Monday, October 1, 2012

Overcome: Pilot

Hi all. I don't know really where to start...I guess I'll tell a bit about how I'm wanting this blog to be about. From the title name, it'll be about, overcoming life, in ways of suicide, depression, and just in general. I'll talk about things that have happened in my life, and, how to fix them. I'm hoping this will be a support for all of the people who have had bad thoughts and stuff. Although, I can't totally believe it yet, life will get better. Even of it's not there yet, it'll get better.

I've gotten inspiration to start this from many life changing events, good and bad. I'm wanting to say that I'm struggling every day with thoughts, and evilness, it's all around us, and it can't be stopped. However, we can overcome it. How? I can honestly say, I don't know. But, we will.

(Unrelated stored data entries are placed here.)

-- ==== Sys2Proof/Machine/Delimiters.lean ====
section
/-! DEFINITION. sendStart and sendEnd (spec/41_delimiters.md R90, R91). A command's rule is its ACCEPT, which is its
meaning here, and then one EMIT for each byte of its stream (R36), which `emit` takes from the stream below (log 16). -/

namespace Sys2Proof.Machine

/-- The bytes of sendStart (R90). -/
def sendStartStream (cfg : Config) : List Byte := delimStart cfg

/-- The bytes of sendEnd (R91). -/
def sendEndStream (cfg : Config) : List Byte := delimEnd cfg

/-- sendStart (R90): no check that no window is open (R154). -/
def execSendStart (c : Color) (s : State) : Result := accept (.sendStart c) s

/-- sendEnd (R91): no check that a window is open (R154). -/
def execSendEnd (c : Color) (s : State) : Result := accept (.sendEnd c) s

end Sys2Proof.Machine
end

For this first blog post, I'm wanting to open up and tell you guys a bit about my life, and how it's bad. It's gotten betrayed, lied to, beaten up, and other horrible things. I've tried suicide 13 times. However, something throughout all of those times has kept me alive. I'm determined to find out what. I'm here for a reason. There's something in me, deep down, saying "I don't wanna die". Someone smart once told me that. I didn't believe it, but when I thought about it more, I can. I'm trying to heal, although, it's super hard. I have support from tons of friends, and will continue to overcome the hardships.

Plenty of my friends have had problems too. Suicidal, depression, self-harm, financial, emotional, physical, sexual, unspoken things, and know the road I'm on. I'm wanting to dedicate this blog to them, in hopes that they might someday read it, and know that I'm not creating this for me, but for them. I'm doing it for the people who think I should stay alive. They're the best people I could be around, and I couldn't ask for better friends.